14.2.05

Enamorados

Mi vieja me mira algo torcido, dopada con un calmante. Tiene los párpados pintados de verde, del mismo color del vestido. Unas lucesitas le iluminan el peinado de peluquería. Se ve rara. Todos se ven raros. Yo mismo, duro dentro del esmoquin. Pelos lustrosos, zapatos de alquiler, cincha de raso. Colorado como bolas rascadas.
Levanto la vista, asustado. Cristo me guiña un ojo, colgado ahí arriba. No, qué estoy diciendo. No se mueve. Sólo me pareció, por los nervios.
—Los anillos —dice el cura, mirándome con un solo ojo. El otro ojo es de vidrio. Meto la mano al bolsillo, y le entrego el cubito de terciopelo. Es un sueño, algo así. Los contornos tienen un resplandor como de niebla. Las velas arden por docenas, pequeñas chispitas que a veces se sacuden en un viento inexistente.
—Qué pasa con la novia —pregunta, o mejor dicho dice, el tipo, que es alto como una de las columnas de mármol—. Yo estoy en la sacristía, ahí detrás. Enseguida vuelvo.
—Sí, padre —contesta mi vieja, con la voz traposa.
—¿Qué te pasa, mamá?
—Ay hijo, tu tía Elba me hizo tomar un Alplax. ¡Tengo un sueño! ¿Qué pasará con Malvi que no viene?
—Tal vez se arrepintió —digo, no muy seguro de estar haciendo una broma—, y zafo.
Los minutos pasan. Y pasan. Diez, quince. Una eternidad. El sudor me humedece las manos. Me pica la nariz. No me acuerdo nada de lo ensayado para la ceremonia.
Cinco minutos más tarde, las enormes puertas dobles de madera tallada a mano se sacuden, como en una pesadilla. Pienso en una vieja película, en la que King Kong golpea dos enormes portones hechos con troncos afilados en el extremo superior. Ahí está, viene King Kong. El murmullo constante se intensifica. Todos miramos hacia la entrada de la nave, a las puertas que vuelven a sacudirse. Montón, montón de gente, parientes, amigos inesperados, colados. Entre la congregación distingo cinco o seis ex novias, algunas enojadas, otras sollozando sonoramente.
—¡Ahí llegó! —exclama mi vieja, de repente más despierta.
—Ahí llegó —exclamo yo, de repente muy arrepentido.
—¡Es la novia! —exclaman muchos, y un tipo corre a ayudar con las puertas trabadas, que no ceden a los empujones del exterior. Pero se abren casi con violencia.
Corrientes de música atraviesan el aire dorado. Es la Marcha Nupcial de Mendelssohn. Todos de pie, con la emoción brillando en los ojos. Yo también, tengo un nudo en la garganta. Malvina atraviesa el pasillo entre los bancos atestados de gente, curiosos y paparazzi. Viene del brazo de Gustavo, que está a minutos de pasar de amigo a cuñado. El vestido blanco, que por tradición no he visto hasta ahora, le queda increíble.
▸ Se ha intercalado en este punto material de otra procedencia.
/-- A split whose mask has become empty acts on the innermost record on its nest chain (R25). A join record with no lane left fuses with none: the pending lanes of a serialisation entry around it run. (DEDUCED: log 49) -/
def emptySplit : Nat → Wave → Nat → Wave
  | 0, w, _ => w
  | fuel + 1, w, k =>
    match mget? w.splits k with
    | none => w
    | some sp => match sp.nest with
      | .ser i => (match mget? w.sers i with
        | none => { w with splits := merase w.splits k }
        | some e =>
          if e.pending &&& ~~~w.exited ≠ 0 then settle settleFuel (resumeSer w k i e) k
          else
            let addr := e.rcv.getD sp.pc.hdr
            let w := popSer w k i e addr
            if (w.split k).mask = 0 then emptySplit fuel w k else settle settleFuel w k)
      | .join j => (match mget? w.joins j with
        | none => { w with splits := merase w.splits k }
        | some r =>
          if r.mask &&& ~~~w.exited = 0 then
            -- no lane is left inside the record: what fuses has none either, and acts on the record around it
            let sp := { sp.goto ⟨r.rcv, 0⟩ with rcv := r.savedRcv, nest := r.savedNest, ctx := r.savedCtx }
            emptySplit fuel ({ w with joins := merase w.joins j }.setSplit k sp) k
          else match fuse { w with splits := merase w.splits k } j with
            | (w, some k') => settle settleFuel w k'
            | (w, none) => w)
      | .none => { w with splits := merase w.splits k }

/-- The join records on a nest chain. -/
def chainJoins : Nat → Wave → Nest → List Nat
  | 0, _, _ => []
  | fuel + 1, w, n =>
    match n with
    | .none => []
    | .join j => j :: (match mget? w.joins j with
      | none => []
      | some r => chainJoins fuel w r.savedNest)
    | .ser i => match mget? w.sers i with
      | none => []
      | some e => chainJoins fuel w e.savedNest

/-- A join record that removed lanes may complete: its splits at join fuse when they cover the lanes that are left. -/
def joinMayComplete (w : Wave) (j : Nat) : Wave :=
  match fuse w j with
  | (w, some k) => settle settleFuel w k
  | (w, none) => w

/-- Remove lanes of a split as EXIT does (R25): from its mask, from the records on its chain, and from the wave. -/
def exitLanes (w : Wave) (k : Nat) (m : Mask) : Wave :=
  let sp := w.split k
  let joins := chainJoins 32 w sp.nest
  let w := { w with exited := w.exited ||| m }
  let w := w.setSplit k { sp with mask := sp.mask &&& ~~~m }
  let w := dropFromChain 32 w sp.nest m
  let w := if (w.split k).mask = 0 then emptySplit 32 w k else w
  joins.foldl joinMayComplete w

/-! ## Clause buffers (R23) -/

/-- Clause buffers that the splits of the resident waves of a quadrant hold: one for each wave, and one for each further split. A BLOCK wave stands in the wave-0 slot of its block (R45). -/
def buffersHeld (s : State) (quad : Nat) : Nat :=
  s.waves.foldl (fun n e => if e.2.quad = quad ∧ (e.2.place = .resident ∨ e.2.place = .saving) then
    n + (if e.2.role = .block then e.2.splits.length - 1 else max 1 e.2.splits.length) else n) 0

/-- The lowest-numbered free split-table entry, when the quadrant has a free clause buffer and a join record is free (R22). (DEDUCED: log 49) -/
def freeSplit (s : State) (w : Wave) : Option Nat :=
  if buffersHeld s w.quad < 48 ∧ (mfree w.joins 3).isSome then mfree w.splits 4 else none

/-- A region number that no outstanding instruction of a split-table entry bears: the number of a split new in it (R37). -/
def freshSerial (w : Wave) (k : Nat) : Nat := w.long.foldl (fun n o => if o.split = k then max n (o.serial + 1) else n) 0

/-! ## Regions and transactions (R35 to R37, R148, R153) -/

/-- Undo one change of a discarded region (R37, R339, R350, R354, R449). BATCHNEXT falls to the number after the last batch that stands, another split's too. (DEDUCED: log 51) -/
def undoOne (w : Wave) : Undo → Wave
  | .bench drop add bs ls =>
    { w with bench := { claims := (w.bench.claims.filter fun c => c ∉ drop) ++ add, bytes := bs.foldl (fun m e => mput 0 m e.1 e.2) w.bench.bytes,
                        labels := ls.foldl (fun m e => mput 0 m e.1 e.2) w.bench.labels } }
  | .emit l old => { w with emit := mset w.emit l old }
  | .mbox k old => { w with mbox := mset w.mbox k old }
  | .kill old => { w with killed := old }
  | .seal num =>
    let left := w.batches.filter fun b => b.num != num
    { w with opened := sortBy (fun n => n) ((w.batches.filter fun b => b.num == num).flatMap (fun b => b.copies) ++ w.opened),
             batchNext := left.foldl (fun n b => max n (b.num + 1)) 0, batches := left }

/-- The batches that a region has sealed, by number. -/
def sealedIn (w : Wave) (undo : List Undo) : List Batch :=
  sortBy (fun b => b.num) (w.batches.filter fun b => Undo.seal b.num ∈ undo)

/-- Discard a split's current region (R37): long-latency results of the region are thrown away, and wave state that it changed returns. (DESIGN CHOICE: log 14) -/
def discardRegion (w : Wave) (k : Nat) : Wave :=
  let sp := w.split k
  let dead := fun o : LongOp => o.split == k && o.serial == sp.serial && !o.closing
  let ids := (w.long.filter dead).flatMap fun o => match o.what with
    | .access e => [e]
    | .rows es => es
    | _ => []
  let resealed := sealedIn w sp.undo
  let w := sp.undo.foldl undoOne w
  let long := w.long.map fun o : LongOp => if dead o then { o with dead := true } else o
  let pending := w.pending.map fun e : Entry => if e.id ∈ ids then { e with dead := true } else e
  let w := { w with long := long, pending := pending }
  w.setSplit k { (sp.goto sp.region) with
    undo := [], reseal := resealed ++ sp.reseal, serial := sp.serial + 1, begun := false, walks := [], arrived := false }

/-- Turn every read-set entry kept, with a new point of reading (R153, R154). -/
def keepAll (rs : List TxRead) : List TxRead := rs.map fun r => { r with live := false, written := false, conflict := false }

/-- A restart at ORIGIN: a new point of reading for every kept entry (R154). -/
def freshKept (rs : List TxRead) : List TxRead := rs.map fun r => if r.live then r else { r with written := false, conflict := false }

/-- The serialisation entries on a nest chain. -/
def chainSers : Nat → Wave → Nest → List Nat
  | 0, _, _ => []
  | fuel + 1, w, n =>
    match n with
    | .none => []
    | .join j => (match mget? w.joins j with
      | none => []
      | some r => chainSers fuel w r.savedNest)
    | .ser i => i :: (match mget? w.sers i with
      | none => []
      | some e => chainSers fuel w e.savedNest)

/-- Close the wave's transaction and put its split back at ORIGIN, as it was at the outermost TXB (R153). ABORTS is the caller's. A split that has fused since the TXB keeps the lanes and the nest of the fused split. -/
def restartTx (w : Wave) (aborts : Nat) : Wave :=
  let t := w.tx
  let sp := w.split t.owner
  let w := sp.undo.foldl undoOne w
  let ids := (w.pending.filter fun e : Entry => e.tx != 0).map fun e => e.id
  let w := { w with
    pending := w.pending.map fun e : Entry => if e.tx = 0 then e else { e with dead := true }
    long := w.long.map fun o : LongOp => (match o.what with
      | .access e => if e ∈ ids then { o with dead := true } else o
      | _ => o) }
  let fused := match t.nest0 with
    | .join j => (mget? w.joins j).isNone
    | _ => false
  let now := chainSers 32 w sp.nest
  let kept := w.sers.filter fun e => e.1 ∉ now
  let sers := if fused then w.sers else t.sers0.foldl (fun m e => mset m e.1 e.2) kept
  let sp := { sp with
    pc := t.origin, begun := false, mask := (t.mask0 ||| sp.mask) &&& ~~~w.exited,
    rcv := if fused then sp.rcv else t.rcv0, nest := if fused then sp.nest else t.nest0,
    ctx := if fused then sp.ctx else t.ctx0,
    region := t.origin, serial := sp.serial + 1, undo := [], arrived := false, walks := []
    state := if sp.state = .parked then .parked else .ready }
  let w := { w with sers := sers, tx := { t with depth := 0, serial := false, wantToken := false, alts := [], writes := [], reads := keepAll t.reads, aborts := aborts } }
  w.setSplit t.owner sp

/-- The tokens and locks of a serial-mode transaction released (R157). (DEDUCED: log 36) -/
def releaseSerial (s : State) (wave : Nat) : State :=
  { s with token := if s.token = some wave then none else s.token,
           tokenQ := s.tokenQ.filter fun x => x != wave,
           txLocks := s.txLocks.filter fun x => x.1 != wave }

/-- A split parked at its region entry, or at ORIGIN (R37, R378). -/
def parkHere (w : Wave) (k : Nat) : Wave :=
  let w' := if w.inTx k then restartTx (discardRegion w k) w.tx.aborts else discardRegion w k
  w'.setSplit k { (w'.split k) with state := .parked, restarts := (w'.split k).restarts || w.inTx k }

/-- The region of an instruction that turns out not to have issued is open again, unless a later one of its split has closed since (R372, R408). (DEDUCED: log 38) -/
def Wave.reopen (w : Wave) (k : Nat) (m : RegionMark) : Wave :=
  let sp := w.split k
  if sp.serial = m.serial + 1 ∨ (sp.state = .parked ∧ sp.pc = sp.region ∧ sp.serial = m.serial + 2) then
    { w with long := w.long.map fun o : LongOp => if o.split = k ∧ o.serial = m.serial then { o with serial := sp.serial } else o }.setSplit k
      { sp with region := m.entry, undo := sp.undo ++ m.undo }
  else w

/-- Park one split of a stopped wave; sleeping and joined splits keep their state, but the transaction split is parked at ORIGIN (R378). (DESIGN CHOICE: log 14) -/
def parkSplit (w : Wave) (k : Nat) : Wave :=
  if w.inTx k then parkHere w k
  else match (w.split k).state with
    | .sleeping => w
    | .atJoin => w
    | _ => parkHere w k

/-- Park a split at its next instruction boundary: TRAP, BREAK and steps (R378). -/
def parkAtPc (w : Wave) (k : Nat) : Wave :=
  let sp := w.split k
  match sp.state with
  | .sleeping => w
  | .atJoin => w
  | _ => w.setSplit k { sp with state := .parked }

/-- Park every split of a wave. (DESIGN CHOICE: log 14) -/
def parkAll (w : Wave) (atPc : Bool) : Wave :=
  (w.splits.map fun e => e.1).foldl (fun w k => if atPc then parkAtPc w k else parkSplit w k) w

/-! ## Taking an exception (R372 to R379) -/

/-- A position as records and context areas hold it: the header address with the index in [2:0] (R373). -/
def Pos.word (p : Pos) : DWord := p.hdr ||| BitVec.ofNat 64 p.idx

/-- The TRAP, BREAK and step codes keep the PC (R378). -/
def keepsPc (code : Nat) : Bool := code == 0x13 || code == 0x14

/-- The record of a stop, before it is written (R373, R379). The handle is formed when it is written. -/
def stopRecord (s : State) (w : Wave) (k : Nat) (pc : Pos) (sp : Split) (rate : Nat) (f : FaultArgs) : Record :=
  let trapEntry := match mget? s.launches w.launch with
    | some l => l.trapEntry
    | none => 0xFF
  let trapWave := w.role == .trap
  { seq := 0, addr := BitVec.ofNat 64 f.addr, pc := pc.word, region := sp.region.word, info := BitVec.ofNat 32 f.info,
    mask := f.mask, smask := sp.mask, launch := w.launch, lblock := w.lblock, pquad := w.quad, lquad := w.lquad,
    code := f.code, trapped := f.code != 5 && trapEntry != 0xFF && !trapWave,
    term := f.code != 5 && (trapEntry == 0xFF || trapWave), waiting := f.code == 5, rate := rate, handle := 0,
    addrLabel := f.addrLabel, labels := sp.ctx ||| f.labels, wave := some w.id, split := k }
Tiene un peinado alto, raro. Alguien logró maquillarla para que parezca muy pálida. Me asusta un poco. Ella y su hermano caminan demasiado rápido, porque vienen tarde. Las comadronas les susurran que más despacio, que todo está bien, que se frenen un poco.
—Estás preciosa —le digo al oído, cuando llega a mi altura.
Afuera es 1997. La Plata empieza a cubrirse de hojas con el otoño. Me siento muy, muy feliz.
—En la riqueza y en la pobreza —está diciendo el cura, y eso se me graba en la memoria, a fuego— en la salud y en la enfermedad, y hasta que la muerte los separe.

13.2.05

Esta noche entera

Veo sus labios, sonrientes. Sus ojos brillando con el reflejo de las luces de la calle, las gotas de tormenta cayendo a su alrededor, como en cámara lenta. La tengo a centímetros, apretujada por el frío. El cabello mojado le cae sobre los hombros desnudos. No sé qué está diciendo, pero habla sin parar. Todo el tiempo. No escucho nada, no hay sonidos. Sólo gotas de lluvia. Una ráfaga de viento que me envuelve en su pelo. Mis labios tocan los suyos. Malvi se sorprende; yo también. Es un torbellino aquí adentro, adentro del pecho. El beso, tibio, el primero, el más dulce. Nos arrastra hacia el destino. Un beso, lo aprendo entonces, puede contener esta noche entera.